◆ TASK STATEMENT: Check every line below, and copy those that include "lifts".

----- DATA SHOWN

-- ==== Sys2Proof/Certificates/Slice0/Obligations.lean ====
section
/-! DEFINITION. The statements for the provers. A statement about a request row speaks of a free link (`linkFree`): the request
is then taken in the event of its coming (R192), and `withReply` says where its reply goes. An event row ends with the choice of an
IDLE transmitter (`startTx`, R193, log entry 8), which `TransmitEnd` writes out. `reportsMade` (Safety.lean) says of a change that the
reports it calls for are pending where they are enabled, and that no others have joined. -/

open Sys2Proof Sys2Proof.Machine

/-! ### One step -/

/-- A step takes the command at the front of the queue: it is `exec` of that command with the queue's rest. -/
def Obligations.StepTakesFrontCommand : Prop :=
  ∀ (c : Instr) (s : State), step { s with pending := c :: s.pending } = exec c s

/-- The model's choice (log entries 2 and 6): on an empty queue the part takes the event that is due, else one millisecond
passes on the running time, the speed interval, the jogs, the idle interval, the line timeout and CLP's two timers. -/
def Obligations.StepOnEmptyQueue : Prop :=
  ∀ s : State, s.pending = [] →
    (∀ c, dueEvent s = some c → step s = exec c s) ∧
    (dueEvent s = none → step s = .next { s with
      now := s.now + 1
      trc := { s.trc with speedPhase := s.trc.speedPhase + 1 }
      chL := if s.chL.state = .jog then { s.chL with jogLeft := s.chL.jogLeft - 1 } else s.chL
      chR := if s.chR.state = .jog then { s.chR with jogLeft := s.chR.jogLeft - 1 } else s.chR
      spr := { s.spr with
        awaited := s.spr.awaited.map (fun w => { w with waited := w.waited + 1 })
        idle := if s.spr.enable then s.spr.idle + 1 else s.spr.idle }
      clp := { s.clp with
        silence := if 0 < s.tun.silenceTimeout ∧ s.clp.silent = false then s.clp.silence + 1 else s.clp.silence
        telemetry := if 0 < s.tun.telemetryPeriod then s.clp.telemetry + 1 else s.clp.telemetry } })

/-! ### Resets and the E-stop line -/

/-- The power-on event (R178, R201) leaves the reset state, with the E-stop line, the waiting commands and the counter of free
values as they were (log entries 23 and 29); under E-stop the permit stays STOP and no PERMIT report is queued. -/
def Obligations.PowerOnEvent : Prop :=
  ∀ s : State, exec .powerOnReset s = .next
    (if s.eStop then
      { State.reset with
        eStop := true, freeUsed := s.freeUsed, pending := s.pending
        tqs := { State.reset.tqs with permit := .stop, reasons := ⟨true, false, false, false⟩ }
        clp := { State.reset.clp with waiting := 0b000000001 } }
    else { State.reset with freeUsed := s.freeUsed, pending := s.pending })

/-- The reset values the spec gives, block by block (R16, R43, R75, R94, R115, R131, R141, R159, R178, R188 with the Reset column
of section 10.1, R201), with the SLOW and STOP lines (R175): both asserted at the permit STOP that the part starts from, SLOW alone
after the power-on event. A field whose reset value is the model's choice (log entries 22, 23, 43) is left out. -/
def Obligations.ResetValues : Prop :=
  ∀ r : State, r = State.reset →
    r.now = 0 ∧ r.chainage = 0 ∧ r.drum = 0 ∧ r.beltTravel = 0 ∧ r.target = .set ∧
    r.trc = { r.trc with
      rejectedTravel := 0, rejectedBelt := 0, pulses := 0, datum := 0, hw := 0, nextVolume := 100, nextScan := 100
      travelInterval := 0, beltInterval := 0, advance := 0, beltSpeed := 0, pb := 0, nextBelt := 10 } ∧
    r.plt = ⟨[], [], .idle, .none, 0, 0, 0, 0, .mill, false⟩ ∧
    (∀ x, r.ch x = { r.ch x with
      state := .off, holdSource := false, holdLink := false, mode := .depth, depthSet := 0, slopeSet := 0, trim := 0
      heldGoal := 0, plate := none, leg := none, slope := none, sourceValid := false, dMeas := 0, dCmd := 0, goal := none
      returning := false, lastLifted := false, valve := 0, grade := 0 } ∧ (r.ch x).onGrade = false) ∧
    r.mlc = { r.mlc with
      markers := [], nextId := 1, lost := 0, eventCount := 0, lastEvent := { r.mlc.lastEvent with kind := .none }
      causes := ⟨false, false, false⟩, returnDepth := none } ∧ r.lifted = false ∧
    r.spr = { r.spr with
      enable := false, trigNumber := 0, awaited := none, idle := 0, buffer := [], latest := none, skiL := none, skiR := none
      fouled := false, lowReturn := false, fouledRun := 0, lowRun := 0, counters := ⟨0, 0, 0, 0, 0, 0, 0⟩ } ∧
    r.chd = ⟨[], none, .rolling, none, 0, .quiet, 0, none, 0, false, false, 0, 0, none⟩ ∧
    r.cst = ⟨0, false, none, 0⟩ ∧ r.anyFlag = false ∧
    r.load = ⟨0, 0, 0, 0, 0, 0, []⟩ ∧ r.beltContent = 0 ∧
    r.tqs = ⟨[], .stopped, 0, 0, none, 0, .slow, ⟨false, false, false, true⟩⟩ ∧
    r.slowLine = true ∧ r.stopLine = false ∧
    (State.base false 0 []).tqs.permit = .stop ∧ (State.base false 0 []).slowLine = true ∧
    (State.base false 0 []).stopLine = true ∧
    r.mpr.lock = false ∧ r.mpr.calOpen = false ∧
    r.geo = ⟨none, none, none, none, none, none, none⟩ ∧ r.env = ⟨3000, 500, 20, 5, 1000, 800, 200, 5000, 40000⟩ ∧
    r.tun = {
      travelFilter := 8, beltFilter := 8, scanPitch := 100, defaultDisp := .hold, bAhead := 20000, bBehind := 2000
      autoLead := 3000, autoTrail := 1500, pointMin := 20, skiCellsL := ⟨0, 2⟩, skiCellsR := ⟨13, 15⟩, fPercent := 80, tf := 30
      nearLimit := 3000, nf := 4, lineMin := 40, nl := 4, refMode := .rolling, k := 4, t := 60, ns := 3, nc := 2, nt := 2
      swell := 125, vbMin := 800, lt := 1000, lp := 1500, silenceTimeout := 1000, telemetryPeriod := 0 } ∧
    (∀ x, r.chTun x = { kp := 32, db := 3, vmin := 0, tol := 20, wSP := 8, wSK := 0 }) ∧
    r.cal = {
      plateL := ⟨0, 4000⟩, plateR := ⟨0, 4000⟩, legL := ⟨0, 20000⟩, legR := ⟨0, 20000⟩, slope := ⟨-1000, 2000⟩, offsetL := 0
      offsetR := 0 } ∧
    r.clp = ⟨.hunt, [], none, none, 0b000010001, 0b010111101, false, 0, 0, ⟨0, 0, 0, 0, 0, 0, 0⟩⟩

/-- A warm restart taken on a free link: what every block clears and what it keeps (R16, R43, R75, R94, R115, R131, R141,
R160, R178, R188, R200), and the reply OK. Log entries 25, 36 and 38 are the model's reading: the assembler of the scanner port and
the last TRIGGER frame are kept, the blocks act in one order, and steps that TRC has issued stay due. -/
def Obligations.WarmRestartEvent : Prop :=
  ∀ (s : State) (tag : Byte), s.linkFree →
    ∃ t : State, exec (.restart tag) s = .next (withReply ⟨0xF3, tag, [0x00]⟩ t) ∧
    t.now = s.now ∧ t.eStop = s.eStop ∧ t.trc = s.trc ∧ t.target = s.target ∧ t.slopeRaw = s.slopeRaw ∧ t.mpr = s.mpr ∧
    t.freeUsed = s.freeUsed ∧ t.pending = s.pending ∧
    t.plt = { s.plt with
      staging := [], splice := .idle
      lastEvent := if s.plt.splice = .idle then s.plt.lastEvent else .aborted
      disposition := (s.lookup s.drum).disposition, covered := (s.lookup s.drum).covered } ∧
    (∀ x, t.ch x = { s.ch x with
      state := .off, holdSource := false, holdLink := false, goal := none, returning := false, lastLifted := false
      valve := 0, jogValue := 0, jogLeft := 0, grade := 0 }) ∧
    t.mlc = { s.mlc with
      causes := ⟨false,
        !s.eStop && (s.lookup s.drum).disposition.lifts && s.target = .plan,
        !s.eStop && s.mlc.markers.any (fun k => k.state = .active)⟩
      returnDepth := none } ∧
    t.spr = { s.spr with
      enable := false, trigNumber := 0, awaited := none, idle := 0, buffer := [], latest := none, skiL := none
      skiR := none, fouled := false, lowReturn := false, fouledRun := 0, lowRun := 0, counters := ⟨0, 0, 0, 0, 0, 0, 0⟩ } ∧
    t.chd = { s.chd with
      history := [], lastAt := none, mode := s.tun.refMode, held := none, stepCount := 0, det := .quiet, n := 0
      quiet := 0, runStart := none, condition := false, geometry := false } ∧
    t.cst = ⟨s.cst.flags &&& 0x1000, false, none, 0⟩ ∧
    t.load = { s.load with vx := s.load.vx + s.beltContent, parcels := [] } ∧
    t.tqs = { s.tqs with
      trucks := [], conveyor := .stopped, cmd := 0, stall := 0, lastFull := none
      permit := t.permitOf, reasons := t.reasonsOf } ∧
    t.clp = { s.clp with waiting :=
      if t.permitOf = s.tqs.permit then s.clp.waiting else s.clp.waiting ||| (0b000010000 &&& s.clp.enabled) }

/-- The E-stop line. Its assertion stops everything and keeps the rest, with both permit lines asserted (R51, R90, R155, R175,
R176). Its release forms PLAN and WINDOW again without MANUAL, with the return depth captured when the set leaves empty (R91), and no
channel and no conveyor moves (R51, R90, R176). A changed channel, set or conveyor queues STATE and a changed permit PERMIT. Each
event ends with the choice of an IDLE transmitter (`startTx`, R193). -/
def Obligations.EStopLine : Prop :=
  (∀ s : State, ∃ t : State, exec .eStopAsserted s = .next (startTx t) ∧
    t.eStop = true ∧ t.chL.state = .off ∧ t.chR.state = .off ∧
    (∀ x, t.ch x = if (s.ch x).state = .off then s.ch x else { s.ch x with
      state := .off, holdSource := false, holdLink := false, goal := none, returning := false, lastLifted := false
      valve := 0, jogValue := 0, jogLeft := 0, grade := 0 }) ∧
    t.mlc = { s.mlc with causes := ⟨false, false, false⟩ } ∧
    t.tqs = { s.tqs with
      conveyor := .stopped, cmd := if s.tqs.conveyor = .stopped then s.tqs.cmd else 0
      stall := if s.tqs.conveyor = .stopped then s.tqs.stall else 0, permit := .stop, reasons := t.reasonsOf } ∧
    t.slowLine = true ∧ t.stopLine = true ∧ t.tqs.reasons.estop = true ∧
    (s.mlc.causes ≠ ⟨false, false, false⟩ → s.clp.enabled.getLsbD 0 = true → t.clp.waiting.getLsbD 0 = true) ∧
    (s.tqs.permit ≠ .stop → s.clp.enabled.getLsbD 4 = true → t.clp.waiting.getLsbD 4 = true) ∧
    reportsMade 0b000010011 s t ∧
    t = { s with eStop := true, chL := t.chL, chR := t.chR, mlc := t.mlc, tqs := t.tqs, clp := t.clp }) ∧
  (∀ s : State, ∃ t : State, exec .eStopReleased s = .next (startTx t) ∧
    t.mlc.causes = ⟨false, s.plt.disposition.lifts && s.target = .plan, s.mlc.markers.any (fun k => k.state = .active)⟩ ∧
    t.mlc = { s.mlc with causes := t.mlc.causes, returnDepth := t.mlc.returnDepth } ∧
    returnDepthFormed s t ∧
    t.tqs = { s.tqs with permit := t.permitOf, reasons := t.reasonsOf } ∧ reportsMade 0b000010001 s t ∧
    t = { s with eStop := false, mlc := t.mlc, tqs := t.tqs, clp := t.clp })

/-- Under E-stop ENGAGE, JOG and CONVEYOR_START are refused with ESTOP and nothing changes (R45, R47, R51, R167), once their
earlier checks pass; with no channel in AUTO, LIFT and RETURN are refused with STATE (R87, R88). -/
def Obligations.EStopRefusals : Prop :=
  ∀ (s : State) (tag : Byte), s.linkFree → s.eStop = true →
    (∀ side, side ≤ 2 → exec (.engage tag side) s = .next (withReply ⟨0xA3, tag, [0x1B]⟩ s)) ∧
    (∀ side valve duration, side ≤ 1 → 10 ≤ duration → duration ≤ 1000 →
      exec (.jog tag side valve duration) s = .next (withReply ⟨0xA5, tag, [0x1B]⟩ s)) ∧
    exec (.conveyorStart tag) s = .next (withReply ⟨0xC4, tag, [0x1B]⟩ s) ∧
    (s.chL.state ≠ .auto → s.chR.state ≠ .auto →
      exec (.lift tag) s = .next (withReply ⟨0x9B, tag, [0x13]⟩ s) ∧
      exec (.returnDrum tag) s = .next (withReply ⟨0x9C, tag, [0x13]⟩ s))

----------

◆ SOLUTION TO THIS TASK:
        !s.eStop && (s.lookup s.drum).disposition.lifts && s.target = .plan,
    t.mlc.causes = ⟨false, s.plt.disposition.lifts && s.target = .plan, s.mlc.markers.any (fun k => k.state = .active)⟩ ∧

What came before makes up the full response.